A battery is used in an experiment and is connected by a 37.5 cm long gold wire with a diameter of 0.590 mm. If the battery has a voltage of 1.70 V and the resistivity of the wire is 2.4×10-8 Ω m, what is the current in the wire?
L = 0.375 m.
p = 2.4*10^-8 Ohm m.
r = 0.590/2 = 0.295 mm. = 2.95*10^-4 m.
A = pi*r^2 = 3.14*(2.95*10^-4)^2 = 2.7*10^-7 m^2.
R = pL/A = 2.4*10^-8*0.375/2.7*10^-7 = 0.033 Ohms.
I = V/R = 1.7/0.033 = 51A.
To find the current in the wire, we can use Ohm's Law, which states that the current flowing through a conductor is directly proportional to the voltage applied across it and inversely proportional to the resistance of the conductor.
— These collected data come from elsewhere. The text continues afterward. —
-- ==== Sys2Proof/Laws/Ops.lean ====
section
/-!
SUPPORT. What the shared operations do: completing a command, running an ordinary write, drawing a version, and the acted row.
-/

namespace Sys2Proof.Machine

@[simp] theorem forAll_nil {α : Type} (s : State) (f : State → α → State) : forAll s [] f = s := rfl
@[simp] theorem forAll_cons {α : Type} (s : State) (a : α) (xs : List α) (f : State → α → State) :
    forAll s (a :: xs) f = forAll (f s a) xs f := rfl
theorem forAll_append {α : Type} (s : State) (xs ys : List α) (f : State → α → State) :
    forAll s (xs ++ ys) f = forAll (forAll s xs f) ys f := by simp [forAll]

/-- A property every piece of work keeps is kept by the work on a list. -/
theorem forAll_keeps {α : Type} {P : State → Prop} {f : State → α → State} (hf : ∀ s a, P s → P (f s a)) (s : State) (xs : List α)
    (h : P s) : P (forAll s xs f) := by
  induction xs generalizing s with
  | nil => exact h
  | cons a xs ih => exact ih (f s a) (hf s a h)

/-! ## Messages and outcomes -/

@[simp] theorem queueMsg_adm (s : State) (c tc : Nat) (hdr : MsgHdr) (body : Bytes) (forPart : Nat) (cid : Option Nat)
    (final : Bool) (nb : Nat) : (queueMsg s c tc hdr body forPart cid final nb).adm = s.adm := by
  unfold queueMsg; repeat' (first | split | rfl)

@[simp] theorem queueMsg_slices (s : State) (c tc : Nat) (hdr : MsgHdr) (body : Bytes) (forPart : Nat) (cid : Option Nat)
    (final : Bool) (nb : Nat) : (queueMsg s c tc hdr body forPart cid final nb).slices = s.slices := by
  unfold queueMsg; repeat' (first | split | rfl)

/-- Noting an outcome leaves the state as it is, or notes the class of a frame's first fault. -/
theorem noteOutcome_eq (s : State) (c : Cmd) (o : Outcome0) :
    noteOutcome s c o = s ∨ ∃ f k, noteOutcome s c o = { s with ras := { s.ras with frameFault := mset s.ras.frameFault f k } } := by
  have put : ∀ f k, (if mhas s.ras.frameFault f then s
      else { s with ras := { s.ras with frameFault := mset s.ras.frameFault f k } }) = s ∨ ∃ g j,
      (if mhas s.ras.frameFault f then s
        else { s with ras := { s.ras with frameFault := mset s.ras.frameFault f k } }) =
        { s with ras := { s.ras with frameFault := mset s.ras.frameFault g j } } := fun f k => by
    by_cases h : mhas s.ras.frameFault f
    · exact .inl (if_pos h)
    · exact .inr ⟨f, k, if_neg h⟩
  unfold noteOutcome
  split
  · exact .inl rfl
  · exact put _ _

@[simp] theorem noteOutcome_adm (s : State) (c : Cmd) (o : Outcome0) : (noteOutcome s c o).adm = s.adm := by
  obtain h | ⟨_, _, h⟩ := noteOutcome_eq s c o <;> rw [h]

@[simp] theorem noteOutcome_conns (s : State) (c : Cmd) (o : Outcome0) : (noteOutcome s c o).conns = s.conns := by
  obtain h | ⟨_, _, h⟩ := noteOutcome_eq s c o <;> rw [h]

/-- A command whose outcome will be sent keeps its place, with that outcome, LATE when it was late (R727). -/
theorem finishWith_outcome {s : State} {cid : Nat} {c : Cmd} (hc : cmdAt s cid = some c) (hr : replies s cid = true)
    (o : Outcome0) (gate : Nat) (fires : Bool) :
    outcomeOf (finishWith s cid o gate fires) cid = some { o with late := o.late || c.late } := by
  simp only [replies, hc, Bool.and_eq_true, Bool.not_eq_true', bne_iff_ne, ne_eq] at hr
  obtain ⟨⟨⟨hl, hn⟩, hm⟩, hx⟩ := hr
  cases hconn : mget s.conns c.conn with
  | none => simp [hconn] at hx
  | some x =>
    simp only [hconn, Option.any_some] at hx
    unfold finishWith
    simp only [hc, hl]
    rw [if_neg (by simp), if_neg hm]
    have hd : mget (dropUnsent s cid).conns c.conn = some { x with out := mfilter x.out (fun _ m => !(m.cid == some cid && m.next == 0)) } := by
      unfold dropUnsent
      rw [mget_map, hconn]; rfl
    simp only [updCmd_conns, noteOutcome_conns, hd, hx, hn]
    simp only [Bool.not_true, Bool.or_false, Bool.false_eq_true, if_false]
    simp only [outcomeOf, cmdAt, queueMsg_adm, updCmd_adm_cmds, noteOutcome_adm, mget_mmod_same]
    have : mget (dropUnsent s cid).adm.cmds cid = some c := hc
    simp [this]

/-- With no such command nothing happens. -/
theorem finishWith_none {s : State} {cid : Nat} (h : cmdAt s cid = none) (o : Outcome0) (gate : Nat) (fires : Bool) :
    finishWith s cid o gate fires = s := by unfold finishWith; simp [h]

/-- Completing a command touches no slice. -/
theorem finishWith_sameSectors (s : State) (cid : Nat) (o : Outcome0) (gate : Nat) (fires : Bool) :
    SameSectors s (finishWith s cid o gate fires) := fun i k =>
  congrFun (congrFun (only_finishWith s cid o gate fires .sectors (by decide)) i) k

/-! ## Sectors (R266, R331) -/

theorem putSector_same (x : Slice) (i key chunk sector info : Nat) (data : Bytes) :
    mget (putSector x i key chunk sector info data).sectors (8 * chunk + sector) =
      some ⟨key, tweakOf (psaOf i chunk sector) (bits info 63 56) (bits info 31 0), psaOf i chunk sector, info, fitTo 512 data⟩ := by
  simp [putSector, activate, formSector, mget_mset_same]

theorem putSector_other (x : Slice) (i key chunk sector info : Nat) (data : Bytes) (k : Nat) (h : k ≠ 8 * chunk + sector) :
    mget (putSector x i key chunk sector info data).sectors k = mget x.sectors k := by
  simp [putSector, activate, mget_mset_other _ _ _ _ h]

theorem putSector_ordq (x : Slice) (i key chunk sector info : Nat) (data : Bytes) :
    (putSector x i key chunk sector info data).ordq = x.ordq := rfl

/-- A write whose read half succeeds lays its bytes over what it read, and touches no other sector (R266). -/
theorem runWrite_written {s t : State} {i : Nat} {w : OrdWrite} {f : DramFault} {fixed : Bool} (h : runWrite s i w f = .ok (t, fixed)) :
    ∃ base, ordBase s i w f = .ok (base, fixed) ∧ Written s t i w base := by
  unfold runWrite at h
  split at h
  · cases h
  · rename_i base fx hb
    simp only [Except.ok.injEq, Prod.mk.injEq] at h
    obtain ⟨rfl, rfl⟩ := h
    refine ⟨base, hb, ⟨_, by rw [sectorOf, sliceAt_updSlice_same]; exact putSector_same _ _ _ _ _ _ _, rfl, rfl, rfl, rfl⟩, ?_⟩
    intro j hj
    rw [sectorOf, sliceAt_updSlice_same, putSector_other _ _ _ _ _ _ _ _ hj]; rfl

/-- Only its read half stops a write (R267). -/
theorem runWrite_error {s : State} {i : Nat} {w : OrdWrite} {f : DramFault} {e : Nat} :
    runWrite s i w f = .error e ↔ ordBase s i w f = .error e := by
  unfold runWrite
  split <;> simp_all

/-! ## Rows that act -/

/-- A granted command's row finds the command granted under its opcode. -/
theorem actable_some {s : State} {cid op : Nat} {c : Cmd} (h : actable s cid op = some c) :
    cmdAt s cid = some c ∧ c.hdr.opcode = op ∧ c.st = .granted := by
  unfold actable at h
  split at h
  · cases h
  · simp only [Option.ite_none_right_eq_some, Option.some.injEq, Bool.and_eq_true, beq_iff_eq] at h
    obtain ⟨⟨⟨⟨hg, ho⟩, -⟩, -⟩, rfl⟩ := h
    exact ⟨‹_›, ho, of_decide_eq_true hg⟩

end Sys2Proof.Machine
end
The resistance can be calculated using the formula:
Resistance (R) = (ρ x Length) / (Cross-sectional area)
Where:
- Resistance (R) is measured in ohms (Ω)
- Resistivity (ρ) is measured in ohm-meters (Ω*m)
- Length is the length of the wire in meters (m)
- Cross-sectional area is the area of the wire's cross-section in square meters (m^2)
Let's calculate the resistance of the wire first:
Given:
- Length of the wire (L) = 37.5 cm = 0.375 m
- Diameter of the wire (d) = 0.590 mm = 0.00059 m
- Resistivity of gold (ρ) = 2.4×10^-8 Ω*m
To calculate the cross-sectional area (A) of the wire, we can use the formula:
Cross-sectional area (A) = π x (diameter/2)^2
Now, we can plug these values into the formula:
A = π x (0.00059/2)^2
A ≈ 2.734 x 10^-7 m^2
Now, we can calculate the resistance:
R = (ρ x L) / A
R = (2.4×10^-8 x 0.375) / (2.734 x 10^-7)
R ≈ 3.291 Ω
Once we have the resistance, we can use Ohm's Law to find the current (I):
I = V / R
Given:
- Voltage (V) = 1.70 V
- Resistance (R) = 3.291 Ω
I = 1.70 / 3.291
I ≈ 0.516 A
Therefore, the current flowing through the wire is approximately 0.516 Amperes.